No support for null UnixTimestamp
Expected Behavior
This script should return online features, with one null in last_purchased_date
from feast import Entity, FeatureView from feast.infra.offline_stores.file_source import FileSource from feast.repo_config import RegistryConfig, RepoConfig from feast import FeatureStore from datetime import datetime from feast.types import Int32, UnixTimestamp from feast import Field import pandas as pd # create dataset pd.DataFrame([ {"user_id": 1, "event_timestamp": datetime(2022, 5, 1), "created": datetime(2022, 5, 1), "purchases": 3, "last_purchase_date": datetime(2022, 4, 23, 13, 4, 1)}, {"user_id": 2, "event_timestamp": datetime(2022, 5, 2), "created": datetime(2022, 5, 2), "purchases": 1, "last_purchase_date": datetime(2022, 2, 1, 11, 4, 1)}, {"user_id": 3, "event_timestamp": datetime(2022, 5, 2), "created": datetime(2022, 5, 2), "purchases": 0, "last_purchase_date": None}, ]).to_parquet('user_stats.parquet') user = Entity(name="user_id", description="user id") user_stats_view = FeatureView( name="user_stats", entities=[user], source=FileSource( path="user_stats.parquet", timestamp_field="event_timestamp", created_timestamp_column="created", ), schema=[ Field(name="purchases", dtype=Int32), Field(name="last_purchase_date", dtype=UnixTimestamp), ] ) online_store_path = 'online_store.db' registry_path = 'registry.db' repo = RepoConfig( registry="registry.db", project='feature_store', provider="local", offline_store="file", use_ssl=True, is_secure=True, validate=True, ) fs = FeatureStore(config=repo) fs.apply([user, user_stats_view]) fs.materialize_incremental(end_date=datetime.utcnow()) entity_rows = [{"user_id": i} for i in range(1, 4)] feature_df = fs.get_online_features( features=[ "user_stats:purchases", "user_stats:last_purchase_date", ], entity_rows=entity_rows ).to_df() print(feature_df)
Current Behavior
Materializing 1 feature views to 2022-06-16 20:30:41-06:00 into the sqlite online store.
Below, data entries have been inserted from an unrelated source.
-- ==== Sys2Proof/Word.lean ====
section
/-! DEFINITION. The register word, the byte, and their plainest arithmetic: two's-complement reading and
rounding division, which the manual uses throughout (R14: all registers are 32 bits wide and little-endian). -/

namespace Sys2Proof

/-- A 32-bit register word (R14). -/
abbrev Word := BitVec 32

/-- A byte. -/
abbrev Byte := BitVec 8

/-- `n` as a 32-bit word, taken modulo 2³². -/
abbrev w32 (n : Nat) : Word := BitVec.ofNat 32 n

/-- The two's-complement value of the low `w` bits of `n`. -/
def sNat (w n : Nat) : Int :=
  let m := n % 2 ^ w
  if m < 2 ^ (w - 1) then (m : Int) else (m : Int) - (2 ^ w : Nat)

/-- The low `w` bits of the two's-complement representation of `i`. -/
def uInt (w : Nat) (i : Int) : Nat := (i % (2 ^ w : Nat)).toNat

/-- `n / d` rounded up; 0 for a zero divisor. -/
def ceilDiv (n d : Nat) : Nat := (n + (d - 1)) / d

/-- `i / d` rounded to the nearest integer, halves away from zero. -/
def roundDiv (i : Int) (d : Nat) : Int :=
  let n := i.natAbs
  let q := (2 * n + d) / (2 * d)
  if i < 0 then - (q : Int) else (q : Int)

/-- Bit `i` of `n`. -/
abbrev bitOf (n i : Nat) : Bool := n.testBit i

/-- `1` for true and `0` for false. -/
abbrev b2n (b : Bool) : Nat := if b then 1 else 0

/-- The bits `hi:lo` of `n`. -/
def bitsOf (n hi lo : Nat) : Nat := (n / 2 ^ lo) % 2 ^ (hi + 1 - lo)

/-- The first `n` elements of `l`, padded with `d` to length `n`. -/
def padTo {α : Type} (d : α) (n : Nat) (l : List α) : List α := l.take n ++ List.replicate (n - l.length) d

/-- The number whose little-endian bytes are `l`. -/
def leNat : List Byte → Nat
  | [] => 0
  | b :: t => b.toNat + 256 * leNat t

/-- The `n` little-endian bytes of `v`. -/
def leBytes : Nat → Nat → List Byte
  | 0, _ => []
  | n + 1, v => BitVec.ofNat 8 v :: leBytes n (v / 256)

/-- Replace the element of `l` at index `i` by `v`; `l` unchanged when there is none. -/
def setAt {α : Type} (l : List α) (i : Nat) (v : α) : List α := l.set i v

/-- Apply `f` to the element of `l` at index `i`, where every element past the end of `l` is `d`. -/
def modAt {α : Type} (d : α) (l : List α) (i : Nat) (f : α → α) : List α :=
  if i < l.length then l.modify i f else l ++ List.replicate (i - l.length) d ++ [f d]

end Sys2Proof
end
Since the ttl is 0 for feature view user_stats, the start date will be set to 1 year before the current time.
user_stats from 2021-06-17 20:30:41-06:00 to 2022-06-16 20:30:41-06:00:
100%|████████████████████████████████████████████████████████████████| 3/3 [00:00<00:00, 420.36it/s]
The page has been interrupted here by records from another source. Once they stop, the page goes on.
/-- The registers of page 0x44 beyond the common ones. -/
def regsPage44 : List RegDef :=
  [
    ⟨0x100, 1, 4, 1, 4, 0xFFFFFFFF, 0x0, 0x0⟩,
    ⟨0x104, 1, 4, 1, 4, 0xFF, 0x0, 0x0⟩,
    ⟨0x108, 8, 4, 1, 4, 0x0, 0x0, 0x0⟩,
    ⟨0x128, 1, 4, 1, 4, 0x0, 0x0, 0x0⟩]

/-- The operational and banked registers of block page `p`. -/
def pageRegs (p : Nat) : List RegDef :=
  if 0x10 ≤ p ∧ p ≤ 0x1E then regsPage10 else
  match p with
  | 0x00 => regsPage00
  | 0x01 => regsPage01
  | 0x02 => regsPage02
  | 0x03 => regsPage03
  | 0x04 => regsPage04
  | 0x05 => regsPage05
  | 0x06 => regsPage06
  | 0x07 => regsPage07
  | 0x08 => regsPage08
  | 0x20 => regsPage20
  | 0x21 => regsPage21
  | 0x24 => regsPage24
  | 0x25 => regsPage25
  | 0x28 => regsPage28
  | 0x29 => regsPage29
  | 0x2A => regsPage2A
  | 0x2C => regsPage2C
  | 0x30 => regsPage30
  | 0x31 => regsPage31
  | 0x32 => regsPage32
  | 0x33 => regsPage33
  | 0x34 => regsPage34
  | 0x35 => regsPage35
  | 0x36 => regsPage36
  | 0x38 => regsPage38
  | 0x39 => regsPage39
  | 0x3C => regsPage3C
  | 0x3E => regsPage3E
  | 0x3F => regsPage3F
  | 0x40 => regsPage40
  | 0x42 => regsPage42
  | 0x44 => regsPage44
  | _ => []

/-- The block-specific registers of the sub-page of page `p`. -/
def subRegs (p : Nat) : List RegDef :=
  match p with
  | 0x07 => regsSub07
  | 0x08 => regsSub08
  | 0x28 => regsSub28
  | 0x29 => regsSub29
  | 0x2C => regsSub2C
  | 0x30 => regsSub30
  | 0x31 => regsSub31
  | 0x32 => regsSub32
  | 0x35 => regsSub35
  | 0x38 => regsSub38
  | 0x3C => regsSub3C
  | 0x3E => regsSub3E
  | 0x40 => regsSub40
  | _ => []

/-- `CTL`: writable bits and reset value of page `p` (R106 and the block's own table): (write mask, reset). -/
def ctlDef (p : Nat) : Nat × Nat :=
  match p with
  | 0x00 => (0x3, 0x3)
  | 0x01 => (0x1, 0x0)
  | 0x04 => (0x1, 0x0)
  | 0x10 => (0x1, 0x0)
  | 0x20 => (0x1, 0x1)
  | 0x24 => (0x1, 0x0)
  | 0x28 => (0x1, 0x0)
  | 0x29 => (0x0, 0x0)
  | 0x2A => (0x1, 0x0)
  | 0x38 => (0x1, 0x0)
  | 0x40 => (0x1, 0x0)
  | _ => (0, 0)

/-- `STAT`: write-1-to-clear bits and reset value of page `p` (R106 and the block's own table): (write mask, reset). -/
def statDef (p : Nat) : Nat × Nat :=
  match p with
  | 0x00 => (0x0, 0x0)
  | 0x01 => (0x0, 0xC0)
  | 0x02 => (0x0, 0x0)
  | 0x03 => (0x0, 0x2)
  | 0x04 => (0x0, 0x8000)
  | 0x05 => (0x0, 0x0)
  | 0x07 => (0x0, 0x0)
  | 0x08 => (0x0, 0x0)
  | 0x10 => (0x0, 0x0)
  | 0x20 => (0x0, 0x0)
  | 0x21 => (0x0, 0x0)
  | 0x24 => (0x0, 0x0)
  | 0x28 => (0x0, 0x80000000)
  | 0x29 => (0x0, 0x80000000)
  | 0x2A => (0x0, 0x0)
  | 0x2C => (0x0, 0x80000000)
  | 0x30 => (0x0, 0x0)
  | 0x31 => (0x0, 0x0)
  | 0x32 => (0x0, 0x0)
  | 0x34 => (0x0, 0x80000000)
  | 0x35 => (0x0, 0x0)
  | 0x36 => (0x0, 0x0)
  | 0x38 => (0x0, 0x0)
  | 0x39 => (0x0, 0x0)
  | 0x3C => (0x0, 0x0)
  | 0x3E => (0x0, 0x0)
  | 0x40 => (0x0, 0x0)
  | 0x44 => (0x0, 0x0)
  | _ => (0, 0)

end Sys2Proof.Machine
end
Traceback (most recent call last):
File "null_timestamp_example.py", line 59, in <module>
feature_df = fs.get_online_features(
File "/Users/apope/feast/sdk/python/feast/online_response.py", line 79, in to_df
return pd.DataFrame(self.to_dict(include_event_timestamps))
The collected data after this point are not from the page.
/-- The codewords `cs` of memory kind `m` were corrected: they are counted and reported, and those of DDR5 count towards the failure of a
device (R31, R34, R134, R148). -/
def corrected (m : Nat) (cs : List Nat) (b : Block) : Block :=
  if cs = [] then b
  else
    let a := match m with | 1 => R.MEM_CEDDR | 2 => R.MEM_CEMRAM | _ => R.MEM_CESRAM
    let b := b |> wr a (min 0xFFFFFFFF (rd b a + cs.length)) |> raise EV.MEM_CE
    if m = 1 then each (fun c b => each (deviceHit c) (cwErr b c).syms b) cs b else b

/-- Whether the channel subscription mask of instance `n` in force holds primary channel `c` (R377, R384, R456). -/
def chanSub (b : Block) (n c : Nat) : Bool := bitOf (tget b (tkey 0x31 2 n (c / 32) + if b.shareB then copyB else 0)) (c % 32)

/-- Bytes of the primary ring from `a` on as instance `n` sees them: an entry of a channel outside its mask reads as zeros (R384). -/
def ringView (b : Block) (n : Nat) : Nat → List Byte → List Byte
  | _, [] => []
  | a, v :: l => (if chanSub b n ((a - 0x1100000000) % 0x8000 / 8) then v else 0#8) :: ringView b n (a + 1) l

/-- The `n` bytes from `a` as `rqid` reads them. -/
def mview (b : Block) (rqid a n : Nat) : List Byte :=
  if rqid < 64 ∧ 0x1100000000 ≤ a ∧ a ≤ 0x1100FFFFFF then ringView b rqid a (mread b a n) else mread b a n

/-- A checked read of memory bytes: outcome, bytes and block. A correctable word is corrected and counted; an
uncorrectable or poisoned one is recorded (R31, R36), under the first address of its codeword (R148 says only 'address'; DESIGN CHOICE, log
entry 59). -/
def busRead (rqid a n : Nat) (wd : Width) (need : Need) (b : Block) : Status × List Byte × Block :=
  let j := judge b rqid a wd need
  if j.status ≠ .ok then (j.status, [], recordFault j rqid a need b)
  else
    let cs := cwsOf a n
    match cs.find? (fun c => b.poisoned.contains c || b.uncorr.contains c) with
    | some c =>
      if b.poisoned.contains c then (.poison, [], memFault c 2 (memKind a) need.bits rqid b)
      else (.ue, [], memFault c 1 (memKind a) need.bits rqid b)
    | none =>
      (.ok, mview b rqid a n, corrected (memKind a) (cs.filter (fun c => b.corr.contains c)) b)

/-- Store bytes, codeword by codeword: a full-word write replaces poison; a partial write to a poisoned word leaves it
poisoned; a partial write to an uncorrectable word poisons it; both are reported to the writer (R36). A partial write to a word with a
correctable error decodes, corrects and encodes it again (R31, R621). -/
def storeWords (rqid : Nat) (need : Need) (a : Nat) (l : List Byte) : List Nat → Block → Status × Block
  | [], b => (.ok, b)
  | c :: cs, b =>
    let sz := (cwOf c).2
    let lo := max a c
    let hi := min (a + l.length) (c + sz)
    let part := (l.drop (lo - a)).take (hi - lo)
    if part.length = sz then
      storeWords rqid need a l cs (cleanse c (mwrite lo part b))
    else if b.poisoned.contains c then
      (.poison, (storeWords rqid need a l cs (memFault c 3 (memKind c) need.bits rqid b)).2)
    else if b.uncorr.contains c then
      (.ue, (storeWords rqid need a l cs (memFault c 1 (memKind c) need.bits rqid (poison c b))).2)
    else
      let b := if b.corr.contains c then cleanse c (corrected (memKind c) [c] b) else b
      storeWords rqid need a l cs (mwrite lo part b)

/-- A checked write of memory bytes (R36, R128, R622). -/
def busWrite (rqid a : Nat) (l : List Byte) (wd : Width) (need : Need) (b : Block) : Status × Block :=
  let j := judge b rqid a wd need
  if j.status ≠ .ok then (j.status, recordFault j rqid a need b)
  else storeWords rqid need a l (cwsOf a l.length) b

/-- The bursts of at most 256 bytes, none crossing a 256-byte boundary, that cover `n` bytes from `a` (R464). -/
def burstsOf : Nat → Nat → Nat → List (Nat × Nat)
  | 0, _, _ => []
  | fuel + 1, a, n => if n = 0 then [] else
    let k := min n (256 - a % 256)
    (a, k) :: burstsOf fuel (a + k) (n - k)

/-- A checked read by an engine, burst by burst; it stops at the first burst that is refused. -/
def engReadL (rqid : Nat) : List (Nat × Nat) → Block → Status × List Byte × Block
  | [], b => (.ok, [], b)
  | (a, n) :: l, b =>
    match busRead rqid a n (.burst n) Need.read b with
    | (.ok, d, b) => (match engReadL rqid l b with | (st, d', b) => (st, d ++ d', b))
    | (st, _, b) => (st, [], b)

/-- A checked read of `n` bytes by an engine. -/
def engRead (rqid a n : Nat) (b : Block) : Status × List Byte × Block :=
  engReadL rqid (burstsOf (n / 256 + 2) a n) b

/-! ### The dirty-page log -/

/-- Pages of the window of instance `n` that `[a, a + len)` touches; none of them when it lies outside (R472). -/
def dplPages (b : Block) (n a len : Nat) : List Nat :=
  let base := fget b (F.DPL_WIN_base n) * 0x200000
  let pages := fget b (F.DPL_WINSZ_gran n) * 512
  ((List.range ((a % 4096 + len + 4095) / 4096)).filterMap (fun i =>
    let p := a / 4096 + i
    if base / 4096 ≤ p ∧ p < base / 4096 + pages then some (p - base / 4096) else none))

/-- The second half of the atomic OR of R473, after the read of the word at `a` gave `r`: the write with the bit of page `p` set, or what
the refused access leaves. -/
def dplPut (a n p : Nat) (need : Need) (r : Status × List Byte × Block) : Block :=
  match r.1 with
  | .ok => (busWrite 0x0C7 a (leBytes 8 (leNat r.2.1 ||| 2 ^ (p % 64))) (.word 8) need r.2.2).2
  | .ue => setErr 0x33 28 n r.2.2
  | .poison => setErr 0x33 27 n r.2.2
  | _ => r.2.2 |> fset (F.DPL_BMP_HI_en n) 0 |> setErr 0x33 0 n |> raiseP EV.DPL_BMPERR (leBytes 4 n)

/-- Set the bit of page `p` of instance `n` by an atomic OR with RQID 0x0C7; a denial ends the logging (R473). -/
def dplSet (n p : Nat) (b : Block) : Block :=
  if !fon b (F.DPL_BMP_HI_en n) then b
  else
    let a := fget b (F.DPL_BMP_LO_addr n) * 4096 + fget b (F.DPL_BMP_HI_addr n) * 2 ^ 32 + p / 64 * 8
    let need : Need := ⟨true, true, false, true⟩
    dplPut a n p need (busRead 0x0C7 a 8 (.word 8) need b)

/-- Log an engine's write with RQID `n` before it is performed (R472, R473). -/
def dplLog (n a len : Nat) (b : Block) : Block :=
  if 64 ≤ n ∨ fon b (F.DPL_BMP_HI_en n) = false then b
  else
    match dplPages b n a len with
    | [] => b |> cnt (R.DPL_OUTSIDE n) |> raiseSec EV.DPL_OUTSIDE 0 (leBytes 4 n)
    | l => each (dplSet n) l b

/-- A checked write by an engine, burst by burst, logged for DPL; it stops at the first burst that is refused. -/
def engWriteL (rqid : Nat) : List (Nat × Nat) → List Byte → Block → Status × Block
  | [], _, b => (.ok, b)
  | (a, n) :: l, d, b =>
    let b := if (judge b rqid a (.burst n) Need.write).status = .ok then dplLog rqid a n b else b
    match busWrite rqid a (d.take n) (.burst n) Need.write b with
    | (.ok, b) => engWriteL rqid l (d.drop n) b
    | (st, b) => (st, b)

/-- A checked write of bytes by an engine. -/
def engWrite (rqid a : Nat) (d : List Byte) (b : Block) : Status × Block :=
  engWriteL rqid (burstsOf (d.length / 256 + 2) a d.length) d b

/-- The error class of an access that was not granted (R110, R111). -/
def statusClass (s : Status) : Nat := match s with | .address => 1 | .ue => 2 | .poison => 2 | _ => 0

/-- The code of a command whose access to memory was not granted (R107; DEDUCED, log entry 43). -/
def statusCode (s : Status) : Nat := match s with | .address => 0x12 | .ue => 0x20 | .poison => 0x20 | _ => 0x11

/-- An uncorrectable or poisoned word met by the block of page `p` on its own behalf (R36, R109). -/
def ownData (p : Nat) (st : Status) (b : Block) : Block :=
  match st with
  | .ue => setErr p 28 0 b
  | .poison => setErr p 27 0 b
  | _ => b

/-- `MEM_FLTINFO` of the head record (R148). -/
def memHeadInfo (b : Block) : Nat :=
  match b.memFifo with
  | r :: _ => 2 ^ 31 + r.kind * 2 ^ 28 + r.mem * 2 ^ 26 + r.op * 2 ^ 12 + r.rqid
  | [] => 0

/-! ### Conditions several units share -/

/-- The module counts as paired (R518). -/
def paired (b : Block) : Bool := fon b F.TWN_STAT_paired

/-- This module holds the control lease (R528). -/
def holder (b : Block) : Bool := fon b F.TWN_STAT_holder

/-- A single-actor function is refused for want of the lease (R526). -/
def noLease (b : Block) : Bool := paired b && !holder b

/-- Paired release runs: state AGREED (R518). -/
def agreed (b : Block) : Bool := fget b F.TWN_STAT_state == 3

/-! ### Locks and commands -/

/-- Whether LOCK.cfg of page `p` is set (R108). -/
def cfgLocked (b : Block) (p : Nat) : Bool := bitOf (rd b (pg p 0x24)) 0

/-- A write refused by a lock: ignored, ERR.lockedwr set (R108). -/
def lockedWrite (p : Nat) (b : Block) : Block := setErr p 30 0 b

/-- A shadow write refused while a swap is pending or a copy-back runs (R118). -/
def pendWrite (p : Nat) (b : Block) : Block := setErr p 29 0 b

/-- Whether every shadow view on the die is read-only (R118). -/
def shadowsFrozen (b : Block) : Bool := b.bnk.check.isSome || b.bnk.pend.isSome || b.bnk.copying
File "/Users/apope/feast/sdk/python/feast/online_response.py", line 59, in to_dict
response[feature_ref] = [
File "/Users/apope/feast/sdk/python/feast/online_response.py", line 60, in <listcomp>
feast_value_type_to_python_type(v) for v in feature_vector.values
File "/Users/apope/feast/sdk/python/feast/type_map.py", line 74, in feast_value_type_to_python_type
val = datetime.fromtimestamp(val, tz=timezone.utc)
OSError: [Errno 84] Value too large to be stored in data type
Steps to reproduce
Specifications
- Version: 0.21.2
- Platform: Mac
- Subsystem:
Possible Solution
This happens because, while materializing, in _python_datetime_to_int_timestamp() the NaT value gets converted to -9223372036854775808
In [108]: from typing import cast, Sequence import numpy as np cast(Sequence[np.int_], np.array(['nat'], dtype='datetime64[ns]').astype('datetime64[s]').astype(np.int_)) Out [108]: array([-9223372036854775808])
Which is out of range for datetime.fromtimestamp():
In [109]: from datetime import datetime, timezone datetime.fromtimestamp(-9223372036854775808, tz=timezone.utc) Truncated Traceback (Use C-c C-$ to view full TB): /tmp/ipykernel_58/1143168205.py in <module> 1 from datetime import datetime, timezone 2 ----> 3 val = datetime.fromtimestamp(-9223372036854775808, tz=timezone.utc) OSError: [Errno 75] Value too large for defined data type
A simple fix would be to leave the materialization logic as-is and, when deserializing in feast_value_type_to_python_type(), just catch this one value and return a null instead.